/-- A one-frame build appends the same frames and reports the same in every state of the same P and TXQ (R170,
R182). -/
theorem perform_buildOne_of_same_txq (frame : Params → Frame) (s : State) :
    ∃ (new : List Frame) (e : Event), ∀ s' : State, s'.params = s.params → s'.txq = s.txq →
      perform (fun p => buildOne p (frame p)) s' = { s' with txq := s'.txq ++ new, events := [e] } := by
  have hsame (s' : State) (hq : s'.txq = s.txq) :
      room s.params 1 (startOp s'.toBlock) = room s.params 1 (startOp s.toBlock) := room_congr s.params 1 hq
  cases hroom : room s.params 1 (startOp s.toBlock) with
  | true =>
    refine ⟨[sealFrame (frame s.params)], .cmdOk 1, fun s' hp hq => ?_⟩
    rw [perform_eq, hp, buildOne_ok ((hsame s' hq).trans hroom), ← hp]
    rfl
  | false =>
    refine ⟨[], .cmdErr .qFull, fun s' hp hq => ?_⟩
    rw [perform_eq, hp, buildOne_full ((hsame s' hq).trans hroom), ← hp, List.append_nil]
    rfl

/-- Each of the three queries is a one-frame build (R174 to R176). -/
theorem query_of_same_txq {q : Instr} (hq : q = .qbase ∨ q = .qver ∨ q = .qreset) (s : State) :
    ∃ (new : List Frame) (e : Event), ∀ s' : State, s'.params = s.params → s'.txq = s.txq →
      exec q s' = .next { s' with txq := s'.txq ++ new, events := [e] } := by
  have hbuild : ∃ frame : Params → Frame, ∀ s', exec q s' = .next (perform (fun p => buildOne p (frame p)) s') := by
    obtain rfl | rfl | rfl := hq
    · exact ⟨_, exec_qbase⟩
    · exact ⟨_, exec_qver⟩
    · exact ⟨_, exec_qreset⟩
  obtain ⟨frame, hexec⟩ := hbuild
  obtain ⟨new, e, hnew⟩ := perform_buildOne_of_same_txq frame s
  exact ⟨new, e, fun s' hp ht => (hexec s').trans (congrArg _ (hnew s' hp ht))⟩

/-! ## The statements -/

/-- Settles O53: the byte leaves P and TXQ, all the query reads, as they were, and the query leaves all but TXQ,
which the byte does not look at. -/
theorem queriesAndBytesCommute : Obligations.QueriesAndBytesCommute := by
  intro s b q hq
  obtain ⟨new, e, hquery⟩ := query_of_same_txq hq s
  have htxq := perform_rxByte_txq b s
  have hbyte := perform_rxByte_with_txq_events b s (s.txq ++ new) [e]
  refine ⟨_, _, _, _, exec_rxb b s, hquery _ rfl htxq, hquery s rfl rfl, exec_rxb b _, ?_, ?_, ?_⟩
  · rw [hbyte, htxq]
  · rw [hbyte]
  · rfl

/-- Settles O1, by the equation of the step for a word that decodes. -/
theorem stepRunsTheDecodedInstruction : Obligations.StepRunsTheDecodedInstruction :=
  fun _ _ _ _ => step_of_decode_ok

end Sys2Proof.Machine
end

section
/-! The fields of a frame: assemblies, the RPS data byte and the three views; and the statements of
30_encoding.md and 40_codec.md about them (R70 to R79, R115 to R118). -/

namespace Sys2Proof.Machine

/-! ## Assemblies (R52, R75 to R77) -/

theorem toNat_append_byte {n : Nat} (x : BitVec n) (b : Byte) : (x ++ b).toNat = x.toNat * 2 ^ 8 + b.toNat := by
  rw [BitVec.toNat_append, ← Nat.shiftLeft_add_eq_or_of_lt b.isLt, Nat.shiftLeft_eq]

/-- The four bytes written at offsets 8..11 are adjacent fields of the identifier, most significant first. -/
theorem nodeId_writeId (f : Frame) (id : NodeId) : nodeId (writeId f id) = id := by
  have h8 : (writeId f id)[8] = id.extractLsb' 24 8 := by simp [writeId]
  have h9 : (writeId f id)[9] = id.extractLsb' 16 8 := by simp [writeId]
  have h10 : (writeId f id)[10] = id.extractLsb' 8 8 := by simp [writeId]
  have h11 : (writeId f id)[11] = id.extractLsb' 0 8 := by simp [writeId]
  rw [nodeId, h8, h9, h10, h11]
  simp only [BitVec.extractLsb'_append_extractLsb'_eq_extractLsb']
  exact BitVec.extractLsb'_eq_self

/-! ## The RPS data byte (R79) -/

theorem rpsUnpack_rpsPack (rid : BitVec 2) (ud pr : BitVec 1) :
    rpsUnpack (rpsPack rid ud pr) = ⟨rid, ud, pr, 0, 0, 0⟩ := by
  revert rid ud pr
  decide

/-- The six fields are adjacent, so that appending them leaves no bit out. -/
theorem rpsUnpack_append (d : Byte) :
    (rpsUnpack d).rid ++ (rpsUnpack d).ud ++ (rpsUnpack d).pr ++ (rpsUnpack d).srid ++ (rpsUnpack d).sud ++
      (rpsUnpack d).sa = d := by
  simp only [rpsUnpack, BitVec.extractLsb'_append_extractLsb'_eq_extractLsb']
  exact BitVec.extractLsb'_eq_self

/-! ## The three views (R70 to R73, R115 to R118) -/

theorem frame_toList (f : Frame) :
    f.toList = [f[0], f[1], f[2], f[3], f[4], f[5], f[6], f[7], f[8], f[9], f[10], f[11], f[12], f[13]] := by
  refine List.ext_getElem (by simp) fun i hi _ => ?_
  have hi : i < 14 := by simpa using hi
  interval_cases i <;> simp
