-- ==== Sys2Proof/Machine/Messages.lean ====
section
/-!
DEFINITION. The five wire message types (spec/40_codec.md R126 to R128): what the block does with a message
of each type once the deframer has accepted it. Each appends to the open response (log 12).
-/

namespace Sys2Proof.Machine

/-- MSG_CONTROL (R126): emitted as `msg(m)` like any other; the block neither stores nor applies an MTU. -/
def execMsgControl (payload : List Byte) (s : State) : Result :=
  .next (emit (.msg { type := .control, payload := payload }) s)

/-- MSG_DATA (R127, R156): emitted as `msg(m)`, then its payload is routed (R160). -/
def execMsgData (payload : List Byte) (s : State) : Result :=
  route payload (emit (.msg { type := .data, payload := payload }) s)

/-- MSG_ERROR (R128): emitted as `msg(m)`, never as `err(e)`, and nothing else. -/
def execMsgError (payload : List Byte) (s : State) : Result :=
  .next (emit (.msg { type := .error, payload := payload }) s)

/-- MSG_ACK (R128): emitted as `msg(m)` and nothing else. -/
def execMsgAck (payload : List Byte) (s : State) : Result :=
  .next (emit (.msg { type := .ack, payload := payload }) s)

/-- MSG_INFO (R128): emitted as `msg(m)` and nothing else. -/
def execMsgInfo (payload : List Byte) (s : State) : Result :=
  .next (emit (.msg { type := .info, payload := payload }) s)

/-- What FEED does with a message it has accepted: the meaning of the message's instruction. -/
def runMessage (m : Message) (s : State) : Result :=
  match m.type with
  | .control => execMsgControl m.payload s
  | .data => execMsgData m.payload s
  | .error => execMsgError m.payload s
  | .ack => execMsgAck m.payload s
  | .info => execMsgInfo m.payload s

end Sys2Proof.Machine
end

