-- ==== Sys2Proof/Machine/Step.lean ====
section
/-!
DEFINITION. One step of the block: the issue of the host's first pending command (spec/00_scope.md R8), and
the state after it whatever its outcome.
-/

namespace Sys2Proof.Machine

/-- One step: one atomic operation (R8). -/
def step (s : State) : Host.Outcome State Fault Refusal := issue exec s

/-- The state after one step, with the mark a fault or a refusal sets (R41, R247, R248). -/
def advance (s : State) : State := settle s (step s)

/-- The host issues the command an opcode-table word spells, before those that are pending (log 19). -/
def State.withFetchWord (s : State) (nbits w : Nat) : State := placeCommand (tableCommand nbits w) s

end Sys2Proof.Machine
end

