-- ==== Sys2Proof/Machine/Core.lean ====
section
/-!
DEFINITION. The machine behind Host/Core.lean.
-/

def Sys2Proof.core : Host.Core :=
  { State := Sys2Proof.Machine.State, Fault := Sys2Proof.Machine.Fault,
    Refusal := Sys2Proof.Machine.Refusal, step := Sys2Proof.Machine.step,
    reset := Sys2Proof.Machine.State.reset }
end

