-- ==== Sys2Proof/Machine/Assembler.lean ====
section
/-!
DEFINITION. The assembler syntax and the pseudo-operations (spec/30_encoding.md R99, R100). A line of a
test program denotes the operations it is read as; a program runs by having their commands pending.
-/

namespace Sys2Proof.Machine

/-! ## Pseudo-operations (R100) -/

/-- `SEND_MTU v` (R100): ENCODE of a Control message with the MTU as its payload. -/
def sendMtu (v : Half) : List Instr := [.encode (MsgType.code .control) (be16Bytes v)]

/-- `SEND_SEGMENT f, k, t, [d...]` (R100): ENCODE of a Data message in the segment format of R86. -/
def sendSegment (f : Half) (k t : Byte) (d : List Byte) : List Instr :=
  [.encode (MsgType.code .data) (be16Bytes f ++ k :: t :: d)]

/-- `FEED_EACH [b0, ..., bn-1]` (R100): one FEED_BYTE for each byte. -/
def feedEach (bs : List Byte) : List Instr := bs.map Instr.feedByte

/-! ## Tokens -/

/-- A token of a line: a word or number, or a punctuation mark. -/
inductive Token where
  | word (cs : List Char)
  | comma
  | opening
  | closing
  deriving DecidableEq, Repr

/-- A word that has been read, unless it is empty. -/
def wordToken (cs : List Char) : List Token := if cs = [] then [] else [.word cs]

/-- The tokens of a line; `acc` is the word being read. Spaces separate words (log 18). -/
def tokens : List Char → List Char → List Token
  | acc, [] => wordToken acc
  | acc, c :: cs =>
    if c = ' ' then wordToken acc ++ tokens [] cs
    else if c = ',' then wordToken acc ++ .comma :: tokens [] cs
    else if c = '[' then wordToken acc ++ .opening :: tokens [] cs
    else if c = ']' then wordToken acc ++ .closing :: tokens [] cs
    else tokens (acc ++ [c]) cs

/-! ## Numbers (hexadecimal `0xNN` or decimal, R99) -/

/-- The value of a digit of a base of at most 16. -/
def digitValue (c : Char) : Option Nat :=
  if '0' ≤ c ∧ c ≤ '9' then some (c.toNat - '0'.toNat)
  else if 'a' ≤ c ∧ c ≤ 'f' then some (c.toNat - 'a'.toNat + 10)
  else if 'A' ≤ c ∧ c ≤ 'F' then some (c.toNat - 'A'.toNat + 10)
  else none

/-- The value of digits of a base, after the value `acc` of those before them. -/
def digitsValue (base : Nat) : Nat → List Char → Option Nat
  | acc, [] => some acc
  | acc, c :: cs =>
    match digitValue c with
    | some d => if d < base then digitsValue base (acc * base + d) cs else none
    | none => none

/-- The value of a number as it is written. -/
def numberValue : List Char → Option Nat
  | '0' :: 'x' :: c :: cs => digitsValue 16 0 (c :: cs)
  | c :: cs => digitsValue 10 0 (c :: cs)
  | [] => none

/-- A number that fits in `w` bits. -/
def number (w : Nat) (cs : List Char) : Option (BitVec w) :=
  match numberValue cs with
  | some n => if n < 2 ^ w then some (BitVec.ofNat w n) else none
  | none => none

/-! ## Lines (R99) -/

/-- The rest of a byte list after its first byte: `, b, b, ... ]`, with nothing after it. -/
def moreBytes : List Token → Option (List Byte)
  | [.closing] => some []
  | .comma :: .word cs :: ts =>
    match number 8 cs, moreBytes ts with
    | some b, some bs => some (b :: bs)
    | _, _ => none
  | _ => none

/-- A byte list `[b0, b1, ...]`, possibly empty, with nothing after it (R99). -/
def byteList : List Token → Option (List Byte)
  | [.opening, .closing] => some []
  | .opening :: .word cs :: ts =>
    match number 8 cs, moreBytes ts with
    | some b, some bs => some (b :: bs)
    | _, _ => none
  | _ => none

/-- The message type a `<Type>` operand names (R99). -/
def typeNamed (cs : List Char) : Option MsgType :=
  if cs = "Control".toList then some .control
  else if cs = "Data".toList then some .data
  else if cs = "Error".toList then some .error
  else if cs = "Ack".toList then some .ack
  else if cs = "Info".toList then some .info
  else none

/-- The operands `f, k, t, [d...]` of ADD_SEGMENT and SEND_SEGMENT (R99, R100). -/
def segmentOperands : List Token → Option Segment
  | .word f :: .comma :: .word k :: .comma :: .word t :: .comma :: ts =>
    match number 16 f, number 8 k, number 8 t, byteList ts with
    | some f, some k, some t, some d =>
      some { frameID := f, segmentID := k, totalSegments := t, data := d }
    | _, _, _, _ => none
  | _ => none

/-- The operations of a line's mnemonic and operand tokens (R99, R100). -/
def lineOperations (m : List Char) (ts : List Token) : Option (List Instr) :=
  if m = "ENCODE".toList then
    match ts with
    | .word ty :: .comma :: bs =>
      match typeNamed ty, byteList bs with
      | some t, some p => some [.encode t.code p]
      | _, _ => none
    | _ => none
  else if m = "DECODE".toList then (byteList ts).map fun bs => [.decode bs]
  else if m = "FEED".toList then (byteList ts).map fun bs => [.feed bs]
  else if m = "FEED_BYTE".toList then
    match ts with
    | [.word b] => (number 8 b).map fun b => [.feedByte b]
    | _ => none
  else if m = "PARSE_SEGMENT".toList then (byteList ts).map fun bs => [.parseSegment bs]
  else if m = "ADD_SEGMENT".toList then
    (segmentOperands ts).map fun g => [.addSegment g.frameID g.segmentID g.totalSegments g.data]
  else if m = "RESET".toList then if ts = [] then some [.reset] else none
  else if m = "SEND_MTU".toList then
    match ts with
    | [.word v] => (number 16 v).map sendMtu
    | _ => none
  else if m = "SEND_SEGMENT".toList then
    (segmentOperands ts).map fun g => sendSegment g.frameID g.segmentID g.totalSegments g.data
  else if m = "FEED_EACH".toList then (byteList ts).map feedEach
  else none

/-- The operations a line of a test program denotes (R99, R100). -/
def readLine (line : String) : Option (List Instr) :=
  match tokens [] line.toList with
  | .word m :: ts => lineOperations m ts
  | _ => none

/-- The operations of a program, one line after the other. -/
def readProgram : List String → Option (List Instr)
  | [] => some []
  | line :: lines =>
    match readLine line, readProgram lines with
    | some is, some js => some (is ++ js)
    | _, _ => none

/-- The host sets out to issue the given operations, after those that are pending. -/
def issueAll (is : List Instr) (s : State) : State :=
  { s with pending := s.pending ++ is.map encode }

end Sys2Proof.Machine
end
☆ ☆ ☆ ☆ ☆
Would you retype the lines above from the one with "theorem rpsUnpack_append (d" down to the one with "def execMsgInfo (payload", word for word, both ends included and no other lines?

theorem rpsUnpack_append (d : Byte) :
    (rpsUnpack d).rid ++ (rpsUnpack d).ud ++ (rpsUnpack d).pr ++ (rpsUnpack d).srid ++ (rpsUnpack d).sud ++
      (rpsUnpack d).sa = d := by
  simp only [rpsUnpack, BitVec.extractLsb'_append_extractLsb'_eq_extractLsb']
  exact BitVec.extractLsb'_eq_self

/-! ## The three views (R70 to R73, R115 to R118) -/

theorem frame_toList (f : Frame) :
    f.toList = [f[0], f[1], f[2], f[3], f[4], f[5], f[6], f[7], f[8], f[9], f[10], f[11], f[12], f[13]] := by
  refine List.ext_getElem (by simp) fun i hi _ => ?_
  have hi : i < 14 := by simpa using hi
  interval_cases i <;> simp
-- ==== Sys2Proof/Machine/Messages.lean ====
section
/-!
DEFINITION. The five wire message types (spec/40_codec.md R126 to R128): what the block does with a message
of each type once the deframer has accepted it. Each appends to the open response (log 12).
-/

namespace Sys2Proof.Machine

/-- MSG_CONTROL (R126): emitted as `msg(m)` like any other; the block neither stores nor applies an MTU. -/
def execMsgControl (payload : List Byte) (s : State) : Result :=
  .next (emit (.msg { type := .control, payload := payload }) s)

/-- MSG_DATA (R127, R156): emitted as `msg(m)`, then its payload is routed (R160). -/
def execMsgData (payload : List Byte) (s : State) : Result :=
  route payload (emit (.msg { type := .data, payload := payload }) s)

/-- MSG_ERROR (R128): emitted as `msg(m)`, never as `err(e)`, and nothing else. -/
def execMsgError (payload : List Byte) (s : State) : Result :=
  .next (emit (.msg { type := .error, payload := payload }) s)

/-- MSG_ACK (R128): emitted as `msg(m)` and nothing else. -/
def execMsgAck (payload : List Byte) (s : State) : Result :=
  .next (emit (.msg { type := .ack, payload := payload }) s)

/-- MSG_INFO (R128): emitted as `msg(m)` and nothing else. -/
def execMsgInfo (payload : List Byte) (s : State) : Result :=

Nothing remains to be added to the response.